Before that first visit, I felt very tense. For one, I didn’t understand why anyone would want to come and visit me in that tiny flat, and I was also expecting the whole ‘How did you get here? What were you thinking?’ spiel. I couldn’t have been more mistaken. Ruth wasn’t bothered at all about my accommodation, and she came across as empathetic and professional. She said to me, ‘From this day forward, you are not alone’ – and that one sentence lifted another chunk of weight off me. For the first time, I felt that someone understood how I was feeling. Together, we started gathering all the mail that I’d been so afraid of opening. From then on, I could send the demanding letters straight on to CAP to deal with, and if the creditors called I could simply say, ‘I’m working with CAP’ and they’d back off.

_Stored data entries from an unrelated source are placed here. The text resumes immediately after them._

/-- A frame as a port receives it: the header fields of Table 10.2, and whether its HCRC and payload CRC
verify (R181). TYPE is the command's, LEN the payload's. -/
structure FrameIn where
  port : Nat
  src : Nat
  dst : Nat
  seq : Nat
  ackReq : Bool
  retry : Bool := false
  intact : Bool := true
  deriving DecidableEq, Repr

/-- A frame whose payload is one value: its header and that value. -/
structure Received (α : Type) where
  head : FrameIn
  body : α
  deriving DecidableEq, Repr

/-- Frame payloads of the Harka links (Tables 10.3 to 10.6, R188). -/
structure CueFrame where
  t1 : Nat
  t4 : Nat
  u : Nat
  f : Nat
  seq : Nat
  depth : Nat
  takeover : Bool
  deposed : Bool
  gmIdx : Nat
  epochId : Nat
  deriving DecidableEq, Repr

structure CueRespFrame where
  seq : Nat
  followsTakeover : Bool
  gmIdx : Nat
  deriving DecidableEq, Repr

structure JoinFrame where
  serial : Nat
  storedIdx : Nat
  populated : Nat
  takeoverEn : Bool
  epochId : Nat
  deriving DecidableEq, Repr

structure AssignFrame where
  index : Nat
  depth : Nat
  result : Nat
  gmIdx : Nat
  deriving DecidableEq, Repr

/-- The 64-byte status summary (Table 10.5), its numeric fields. -/
structure StatusFrame where
  hidx : Nat := 0
  mode : Nat := 0
  derate : Nat := 0
  timeByte : Nat := 0
  flags : Nat := 0
  blocks : Nat := 0
  heldOut : Nat := 0
  eAvail : Nat := 0
  pCurtain : Nat := 0
  budget : Nat := 0
  unstaged : Nat := 0
  shortfall : Nat := 0
  rehHt : Nat := 0
  sentHt : Nat := 0
  packTemp : Nat := 0
  gauge : Nat := 0
  deriving DecidableEq, Repr

/-- A directory entry (Table 10.6). -/
structure DirEntry where
  serial : Nat
  hidx : Nat
  fn : Nat
  blocks : Nat
  state : Nat
  custody : Nat
  updates : Nat
  deriving DecidableEq, Repr

/-- The restore summary (R149). -/
structure SummaryFrame where
  newestHt : Nat := 0
  sealHt : Nat := 0
  firstHt : Nat := 0
  lastHt : Nat := 0
  entries : Nat := 0
  lost : Nat := 0
  untrusted : Nat := 0
  keyPending : Nat := 0
  epochId : Nat := 0
  heldOut : Nat := 0
  deriving DecidableEq, Repr

/-- One merge key (R188): the sort key of R63 with the entry's class, epoch and local index. -/
structure OrderKey where
  ht : Nat
  seq : Nat
  hidx : Nat
  fn : Nat
  cls : Nat
  epochId : Nat
  localIdx : Nat
  deriving DecidableEq, Repr

structure OrderPlace where
  position : Nat
  group : Nat
  conc : Bool
  deriving DecidableEq, Repr

/-- ACK (Table 10.3): the SEQ acknowledged, and STATUS. -/
structure AckFrame where
  seq : Nat
  status : Nat
  deriving DecidableEq, Repr

structure XferOpenFrame where
  srcIdx : Nat
  srcSerial : Nat
  dstSerial : Nat
  srcBlock : Nat
  dstBlock : Nat
  slot : Nat
  kcv : Nat
  session : Nat
  deriving DecidableEq, Repr

namespace Machine

/-- One entry of a curtain call list (Table 9.9). -/
structure ListEntry where
  ht : Nat
  caddr : Nat
  pages : Nat
  fn : Nat
  unack : Bool
  amend : Bool
  tag : Nat
  seq : Nat
  descId : Nat
  cls : Nat
  deriving DecidableEq, Repr

/-- A curtain call list (R168): its header's figures and entries. `torn` is the number of entry pages
that verify where the writing of the list was cut off (R177); all of them do where it is none. -/
structure CallList where
  listId : Nat
  trigger : Nat
  block : Nat
  triggerHt : Nat
  entries : List ListEntry
  listedBytes : Nat
  baseList : Nat := 0
  torn : Option Nat := none
  /-- FIRST_HT and LAST_HT of a header that a port has laid down (R320); of the entries where it is none. -/
  range : Option (Nat × Nat) := none
  /-- VER_MAJOR of the header (R175). -/
  verMajor : Nat := 1
  deriving DecidableEq, Repr

/-- A run descriptor of a record head (Table 9.7). -/
structure Run where
  ht : Nat
  tag : Nat
  caddr : Nat
  extPages : Nat
  runStart : Nat
  runPages : Nat
  seq : Nat
  cls : Nat
  unack : Bool
  descId : Nat
  deriving DecidableEq, Repr

/-- Record kinds (Table 9.6). -/
inductive RKind where
  | stage | curtain | unack | list | releaseNote | lossNote | retire | book | test | expose | safe
  deriving DecidableEq, Repr

/-- A record of the image: head fields of Table 9.5, place, and content. `written` when it counts
written (R20, R161). A body is kept as the plain cells it was read from, with the key slot that
enciphers it; `body` cells carry cache addresses. -/
structure Rec where
  id : Nat
  block : Nat
  home : Nat
  kind : RKind
  fn : Nat := 0
  slot : Nat := 0
  gen : Nat := 0
  inv : Nat := 0
  pfx : Nat := 0
  epochId : Nat := 0
  hidx : Nat := 0
  runs : List Run := []
  poison : List Nat := []
  body : List Cell := []
  list : Option CallList := none
  ref : Nat := 0
  amend : Bool := false
  keep : Bool := false
  firstHt : Nat := 0
  lastHt : Nat := 0
  writeHt : Nat := 0
  bytes : Nat := 0
  cell : Nat := 0
  target : Nat := 0
  position : Nat := 0
  segment : Nat := 0
  /-- The pSLC copy still stands; its data decodes with the stored DATA_CRC, and its tag verifies. -/
  slc : Bool := true
  readable : Bool := true
  authentic : Bool := true
  /-- TLC stripe, place and checks of a compacted copy (R98, R99). -/
  tlc : Option Nat := none
  tlcCell : Nat := 0
  tlcTarget : Nat := 0
  tlcSegment : Nat := 0
  tlcVerified : Bool := false
  tlcReadable : Bool := true
  tlcAuthentic : Bool := true
  /-- A copy being programmed elsewhere: cell, target, position, first segment. It counts once written; until
  then the source stays live (R96, R98, R102). -/
  moving : Option (Nat × Nat × Nat × Nat) := none
  written : Bool := false
  /-- Part of a list's chain, from 0 (R168). -/
  part : Nat := 0
  /-- Key under which the stored body was enciphered (model): the ciphertext, TAG and DATA_CRC stand in
  the flash whatever keys the device holds. -/
  ckey : Nat := 0
  verMajor : Nat := 1
  /-- Head and stored body of a record that a host has laid down through a port (R320). -/
  laid : Option (List Byte × List Byte) := none
  handle : Nat := 0
  deriving DecidableEq, Repr

end Machine

/-- A vault entry in a transfer chunk: a vault-held data key travels unwrapped (R190). -/
structure XferVault where
  slot : Nat
  gen : Nat
  fn : Nat
  hostHeld : Bool
  kcv : Nat
  key : Nat
  pfx : Nat
  deriving DecidableEq, Repr

structure XferNonce where
  slot : Nat
  gen : Nat
  hwm : Nat
  deriving DecidableEq, Repr

/-- What the destination reads out of the stream of chunks (R190): vault entries, nonce high-water entries,
records with their heads as sent. -/
inductive XferContent where
  | vault (v : XferVault)
  | nonce (n : XferNonce)
  | record (r : Machine.Rec) (head : List Byte)
  deriving DecidableEq, Repr

/-- A transfer chunk as received: its count, whether its tag verifies, the items whose last byte it brings, and the
frame's payload. -/
structure XferChunk where
  chunk : Nat
  verified : Bool
  content : List XferContent
  payload : List Byte := []
  deriving DecidableEq, Repr

/-- The registers that a host may write and that have no behaviour of their own beyond the value
they hold (Tables 23.2 and 23.3), by name and instance. -/
inductive Reg where
  | chpEncFirst | tmbCtl | tmbAsym | tmbPpsPhase | tmbStepThresh | tmbEpoch | tmbSetHt
  | spwCtl | spwResumeQual | spwSealHold | spwIntTimer | spwIntMargin
  | admCtl | admEFixed | admSealReserve (b : Nat) | admFnCfg (f : Nat)
  | stgCtl | stgWearCtl | stgScrubCtl | stgCompactRate | stgReserveFixed
  | estCtl | estDerateBound | estLearnCtl
  | pkbCtl | pkbChgCtl
  | eptCtl | eptFnCount | eptFnDisable | eptWinSize (f : Nat) | eptWinFn (f : Nat) | winEntry (n : Nat)
  | drcCtl | drcPortWt | drcPanic | drcFspCfg
  | flcCmd (c : Nat) | flcAddr (c : Nat) | flcData (c off : Nat)
  | cipCtl | cipWrapKey (k : Nat)
  | idxFnCfg (f : Nat)
  | hrkCtl | hrkReconTimeout | hrkRehCtl
  | errCtl | obsCtl
  | mrgBase (r : Nat) | mrgDbHi
  | fncStatus (f : Nat) | tmbStatus
  | sqBase (f n : Nat) | cqBase (f n : Nat)
  | msix (f v w : Nat)
  | confDevCtl (f : Nat) | confDevCtl2 (f : Nat) | confLinkCtl | confL1ss | confPtm
  | confCommand (f : Nat) | confBar (f n : Nat) | confMsixCtl (f : Nat) | confAer (f n : Nat)
  | unassigned (offset : Nat)
  deriving DecidableEq, Repr

/-- Which part of the register a write carries (R11, R12). -/
inductive WriteSize where
  | whole | lowerHalf | upperHalf | wrong
  deriving DecidableEq, Repr

structure RegWrite where
  reg : Reg
  size : WriteSize
  value : W64
  offset : Nat := 0
  deriving DecidableEq, Repr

The following day, Ruth called me – not to chase anything up, but just to see how I was feeling after the visit. I didn’t want to put the phone down! It felt like CAP was a hand that had been extended towards me, reaching out to me to help me and comfort me.

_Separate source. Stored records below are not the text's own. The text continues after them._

/-- One ring: for a submission ring `dev` is HEAD and `host` TAIL; for the others `dev` is NEXT and
`host` the host's head (R247, R250, R251). `cfg` holds the fields below EN and PHASE. -/
structure Ring where
  base : W64 := 0
  cfg : W32 := 4
  en : Bool := false
  phase : Bool := true
  dev : Nat := 0
  host : Nat := 0
  unsent : Nat := 0
  deriving DecidableEq, Repr

/-- An MSI-X table entry with its pending bit. -/
structure Msix where
  addr : W64 := 0
  data : W32 := 0
  masked : Bool := true
  pend : Bool := false
  deriving DecidableEq, Repr

/-- One cache function: rings, MSI-X, configuration, encore state (chapters 13 and 14). -/
structure FnSt where
  sq : Tab Ring := []
  cq : Tab Ring := []
  dbErrors : Nat := 0
  cfgError : Bool := false
  resetting : Bool := false
  busMaster : Bool := false
  d3hot : Bool := false
  restored : Bool := false
  keyPending : Bool := false
  keyArrival : Nat := 0
  seqNext : Nat := 0
  msix : Tab Msix := []
  devCtl : W32 := 0x2810
  devCtl2 : W32 := 0
  /-- Configuration space (R231, Table 13.2): memory space enable, the base address registers, MSI-X control, and AER's
  uncorrectable mask, severity and correctable mask by number. -/
  memEn : Bool := false
  bars : Tab W32 := []
  msixCtl : W32 := 0
  aer : Tab W32 := []
  cqWait : List Cpl := []
  /-- By ring class: the ring served last in it, and how many more entries its turn has (R253). -/
  rr : Tab (Nat × Nat) := []
  wrrLeft : Nat := 0
  -- index (chapter 15)
  idxCfg : W32 := 0x1411
  rebuilding : Bool := false
  rebuildStopped : Bool := false
  rebuilds : Nat := 0
  /-- Segments of the function's table by block (R271): buckets of up to 512 slots in key order, each with an entry's
  extent or a gap (R276). -/
  segs : Tab (List (List (Option Nat))) := []
  /-- Buckets, counted from 65,536 × block, with a full run between gaps, to be re-spread (R276). -/
  respreads : List Nat := []
  deriving DecidableEq, Repr

/-- The management rings (Table 14.1) and their waiting entries (R269, R270). -/
structure Mrg where
  rings : Tab Ring := []
  dbHi : W32 := 0
  eventSeq : Nat := 0
  waiting : List Event := []
  lost : Nat := 0
  lostUnsaid : Nat := 0
  orphans : List Cpl := []
  stateHiLatch : W32 := 0
  deriving DecidableEq, Repr

/-- A host read outstanding or, with `quarantined`, a tag in quarantine (R239 to R241). -/
structure Tag where
  handle : Nat
  fn : Nat
  caddr : Nat
  len : Nat
  discard : Bool := false
  quarantined : Bool := false
  deriving DecidableEq, Repr

/-- Endpoint link states (EPT_LINK.STATE). -/
inductive Link where
  | down | training | l0 | l0p | l1 | l11 | l12 | abandoned
  deriving DecidableEq, Repr

/-- A window TLP held on a reload-pending granule (R130). -/
structure HeldTlp where
  fn : Nat
  caddr : Nat
  data : List Byte
  isRead : Bool
  len : Nat
  deriving DecidableEq, Repr

/-- The endpoint island (chapter 13). -/
structure Ept where
  link : Link := .down
  rate : Nat := 0
  width : Nat := 0
  lanes : Nat := 0
  ctl : W32 := 0x00C81410
  fnCount : W32 := 63
  fnCountNow : Nat := 63
  fnDisable : W64 := 0
  tags : Tab Tag := []
  late : Nat := 0
  timeouts : Nat := 0
  unmapped : Nat := 0
  discard : Nat := 0
  discardRun : Nat := 0
  unmappedLog : W64 := 0
  perst : Nat := 0
  hot : Nat := 0
  linkDown : Nat := 0
  orphaned : Nat := 0
  hostLossState : Nat := 0
  linkLostHt : Nat := 0
  winSize : Tab W32 := []
  winSizeNow : Tab Nat := []
  winFn : Tab W64 := []
  winFnActive : Tab W64 := []
  winEntry : Tab W64 := []
  winActive : Tab W64 := []
  winBusy : Bool := false
  winVersion : Nat := 0
  winResult : Nat := 0
  winErr : Nat := 0
  winHeld : List RegWrite := []
  tlpHeld : List HeldTlp := []
  linkCtl : W32 := 0
  l1ss : W32 := 0
  l1Mark : Nat := 0
  ptmEn : Bool := false
  tlpsCut : Bool := false
  deriving DecidableEq, Repr

/-- Key slots, vault entries and the wrap service (chapter 16). -/
structure Slot where
  bound : Bool := false
  loaded : Bool := false
  key : Nat := 0
  gen : Nat := 0
  fn : Nat := 0
  hostHeld : Bool := false
  kcv : Nat := 0
  ctr : Nat := 0
  /-- Largest counter issued, or found at encore (R136, Table 9.11). -/
  hwm : Nat := 0
  pfx : Nat := 0
  nonceUnknown : Bool := false
  oldKey : Option (Nat × Nat) := none
  older : List (Nat × Nat) := []
  erasing : Bool := false
  pending : Option (Nat × Nat) := none
  /-- The older generation that a pending KEY_LOAD fills (R290). -/
  filling : Option Nat := none
  deriving DecidableEq, Repr

structure Vault where
  slot : Nat
  gen : Nat
  fn : Nat
  hostHeld : Bool
  pfx : Nat
  loadHt : Nat
  kcv : Nat
  wrapped : Nat
  eraseHt : Nat
  written : Bool := false
  /-- VERSION, major (R175). -/
  verMajor : Nat := 1
  deriving DecidableEq, Repr

structure Cip where
  slots : Tab Slot := []
  copy : Tab Slot := []
  vault : List Vault := []
  wrapKey : Tab W64 := []
  wrapWritten : Bool := false
  wrapLocked : Bool := false
  wrapStatus : Nat := 0
  wrapOut : Nat := 0
  wrapKcv : Nat := 0
  reRuns : Nat := 0
  deriving DecidableEq, Repr

/-- The index engine's registers (chapter 15): mismatches, cache hits and misses, extents left out
under R273. An insertion is placed within the step that commits, so none is ever queued. -/
structure Idx where
  first : Nat := 0
  repeats : Nat := 0
  hits : Nat := 0
  misses : Nat := 0
  /-- Extents that R273 left out of the index at the last encore. -/
  leftOut : List Extent := []
  /-- Insertions queued in the engine, oldest first (R275), and the cycles for which a full queue has held the ordering
  point (IDX_STALLS). -/
  insq : List Nat := []
  stalls : Nat := 0
  yielded : List Nat := []
  deriving DecidableEq, Repr

/-- The DRAM controllers' shared registers (chapter 17). -/
structure Drc where
  ctl : W32 := 0x0A400010
  mapNow : Nat := 3
  mapNext : Nat := 3
  portWt : W64 := 0x0000000802020408
  panic : W32 := 0x1919
  fspCfg : W32 := 0
  fspNow : Nat := 0
  fspTarget : Nat := 0
  fspState : Nat := 0
  addedUs : Nat := 0
  restarted : Bool := false
  poison : List Nat := []
  /-- How often the DRAM has lost its content with its power (the model's own count). -/
  losses : Nat := 0
  deriving DecidableEq, Repr

/-- Running-order entry of the restore list (Table 8.4). -/
structure OrderEntry where
  ht : Nat
  tag : Nat
  caddr : Nat
  pages : Nat
  fn : Nat
  cls : Nat
  status : Nat
  seq : Nat
  hidx : Nat
  epochId : Nat
  unack : Bool
  poisoned : Nat
  descId : Nat
  partialExt : Bool := false
  suspect : Bool := false
  position : Nat := 0
  group : Nat := 0
  conc : Bool := false
  unmerged : Bool := false
  released : Bool := false
  deriving DecidableEq, Repr

/-- Pages of an extent that a list reported lost, to be noted after row 15 (R151). -/
structure LossNote where
  block : Nat
  list : Nat
  base : Bool
  ext : Extent
  pages : List Nat
  deriving DecidableEq, Repr

/-- Encore and reconcile (chapter 8): CHP_ENC and CHP_RCN registers and the restore work. -/
structure Enc where
  kind : Nat := 0
  first : W64 := 0
  total : Nat := 0
  done : Nat := 0
  extents : Nat := 0
  lost : Nat := 0
  untrusted : Nat := 0
  records : Nat := 0
  msHt : Tab Nat := []
  rcnHt : Tab Nat := []
  located : Bool := false
  scanned : Bool := false
  chosen : Bool := false
  mismatch : Bool := false
  bookOk : Nat := 0
  unnamed : Bool := false
  shortFallback : Bool := false
  partialMerge : Bool := false
  timedOut : Bool := false
  blockDone : List Nat := []
  unackWrites : List (Nat × Nat) := []
  lossNotes : List LossNote := []
  /-- Bytes of the lists reported by range (R143). -/
  rangeBytes : Nat := 0
  arrivals : Nat := 0
  exposed : List (Nat × Nat × Nat) := []
  order : List OrderEntry := []
  orderStore : List OrderEntry := []
  merged : Bool := false
  placed : Nat := 0
  unmerged : Bool := false
  resolved : List Nat := []
  newestHt : Nat := 0
  sealHt : Nat := 0
  deriving DecidableEq, Repr

/-- A rehearsal in progress (R38, R39, R73), its ephemeral key (R287), and its service-area results (R71). -/
structure Reh where
  handle : Nat := 0
  key : Nat := 0
  written : Tab Nat := []
  burstBytes : Nat := 0
  burstUj : Nat := 0
  burstRate : Nat := 0
  lastHt : Nat := 0
  storedEByte : Option (Nat × Nat) := none
  storedPop : Nat := 0
  storedModules : List (Nat × Nat) := []
  deriving DecidableEq, Repr

/-- SERVICE entry in progress (R40) and IMAGE_TRANSFER (R189 to R191). -/
structure Svc where
  entering : Nat := 0
  drain : Bool := false
  drainedStart : Nat := 0
  xferDone : Bool := false
  deriving DecidableEq, Repr

/-- A selector entry (R329). -/
structure Selector where
  twin : Nat
  seq : Nat
  length : Nat := 0
  crc : Nat := 0
  version : Nat := 0
  ht : Nat := 0
  deriving DecidableEq, Repr

/-- Boot units, twins and selectors (chapters 18 and 22). -/
structure Rom where
  twinVersion : Tab Nat := [(0, 0x01000001)]
  twinValid : Tab Bool := [(0, true)]
  twinImage : Tab (List (Nat × List Byte)) := []
  selectors : List Selector := [{ twin := 0, seq := 1, version := 0x01000001 }]
  running : Nat := 0
  booted : Bool := false
  modulesOk : Bool := false
  flashReady : Bool := false
  playbill : Bool := false
  deriving DecidableEq, Repr

/-- Rotation-window state (Table 9.13), as unit headers and prompt books carry it. -/
structure Window where
  wb : Nat := 0
  wp : Nat := 0
  sinceShift : Nat := 0
  deferred : Bool := false
  payloadMib : Nat := 0
  shifts : Nat := 0
  stripeSeq : Nat := 0
  deriving DecidableEq, Repr

/-- An opened unit: its header (Table 9.3) and what stands in it. `position` is the ring position of a
pSLC unit, or 200 plus the stripe of a TLC unit; `next` its next free body segment; `bodies` the record,
first segment and segments of each body, in order; `headBytes` what the directory takes so far. `full`
bars further bodies; the directory is written, at `closeHt`, once every record of the unit counts
written (R160). -/
structure FUnit where
  cell : Nat
  target : Nat
  position : Nat
  verMajor : Nat := 1
  cells : Nat := 0
  epochId : Nat := 0
  stripeSeq : Nat := 0
  openHt : Nat := 0
  serial : Nat := 0
  hidx : Nat := 0
  window : Window := {}
  next : Nat := 4
  bodies : List (Nat × Nat × Nat) := []
  headBytes : Nat := 64
  full : Bool := false
  closeHt : Option Nat := none
  /-- Its directory was being programmed when power was lost (Table 9.14): it fails its CRC. -/
  torn : Bool := false
  deriving DecidableEq, Repr

/-- A head in a journal word line (R161): the record, and the place and STRIPE_SEQ of its locator as written. -/
structure JHead where
  id : Nat
  place : Nat × Nat × Nat × Nat
  stripeSeq : Nat
  deriving DecidableEq, Repr

/-- A journal word line (R161): its unit of the cell's four, and the heads it holds. -/
structure JLine where
  seq : Nat
  unit : Nat
  writeHt : Nat
  heads : List JHead
  deriving DecidableEq, Repr

/-- A cell's head journal (R161): JOURNAL_SEQ last used, the unit being filled, the headers of its opened units
(R159), newest line first. With one working cell in the block the second copies fill another unit. -/
structure Journal where
  seq : Nat := 0
  unit : Nat := 0
  units : List FUnit := []
  lines : List JLine := []
  deriving DecidableEq, Repr

/-- An anchor entry (R172): the book and its locator as it was written. -/
structure Anchor where
  block : Nat
  seqNo : Nat
  sealHt : Nat
  recordId : Nat
  segment : Nat
  cell : Nat
  target : Nat
  position : Nat
  stripeSeq : Nat
  deriving DecidableEq, Repr

/-- A sealed prompt book of a block (Table 9.10), its figures, with the fault records and the trace tail
sealed into it. `nonces` holds slot, generation, function, prefix and largest counter, and `unknown` the
slots under NONCE_UNKNOWN. -/
structure Book where
  block : Nat
  seqNo : Nat
  recordId : Nat
  prevBook : Nat
  sealHt : Nat
  status : Nat
  reason : Nat
  hidx : Nat
  epochId : Nat
  epochNs : W64
  msHt : Tab Nat
  credit : Nat
  debt : Nat
  window : Window
  populated : Nat
  serial : Nat
  lists : List (Nat × Nat × Nat × Nat × Nat)
  nonces : List (Nat × Nat × Nat × Nat × Nat)
  unknown : List Nat
  indexSealed : Bool
  /-- The index entries that INDEX_CRC covers (model). -/
  index : List Byte
  faults : List FaultRec
  trace : List TraceEv
  failHt : Nat
  bytes : Nat
  saved : Nat
  lost : Nat
  energyMj : Nat
  unackDropped : Nat
  unackSaved : Nat
  durUs : Nat
  readable : Bool
  /-- VERSION, major (R175). -/
  verMajor : Nat := 1
  deriving DecidableEq, Repr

Glimmer of hope and new beginnings
‘And so the journey began. Because I was still off work sick with no wage, just the Universal Credit, and I had no assets, Ruth explained the benefits and consequences of going through a Debt Relief Order, which CAP had deemed the best option for me. I was comfortable with what it meant, and six months later it came through.
When an advisor from CAP called me to confirm that I was now debt free, it felt surreal. I couldn’t believe I’d been given this opportunity to start again. All of that fear, worry and shame had gone.
From this day forward, you are not alone.
Ruth, CAP Debt Centre Manager
Following the DRO, I also decided to attend CAP’s money coaching course. I wish I’d known this stuff years ago, because it felt like I was back in control, empowered. It was just what I needed. Because I’m still relying on Universal Credit and living costs are high, my finances are still on a knife edge despite being debt free, and so it makes a big difference to have these tools to draw on. They help me manage my money as best I can.
‘And even after all of that, CAP never abandoned me. Ruth invited me to her church – Grace Church Brockley – and after years of not wanting anything to do with God or faith, I started going to services and loved it. I tell everyone I’m living my ‘James 2:18 moment’ because I think that verse sums it up: ‘Show me your faith without works, and I will show you my faith with works’. For me, the best thing to have come out of my time with CAP is the community and support network that I’ve gained, and the confidence to welcome other people in too.
Show me your faith without works, and I will show you my faith with works.
James 2:18
Alongside a group of others who have been through the debt journey with CAP, we have a social group that meets up every Wednesday to talk, read scripture and encourage one another. Sometimes we invite people who know nothing about CAP and some have gone on to seek debt help themselves. It’s so important to have that community of people who understand the challenges you’ve faced and can walk alongside you, especially when money is still a struggle. I’ve gone from being surrounded by family, to completely alone, to surrounded by a different kind of family – and CAP has been a huge part of that.’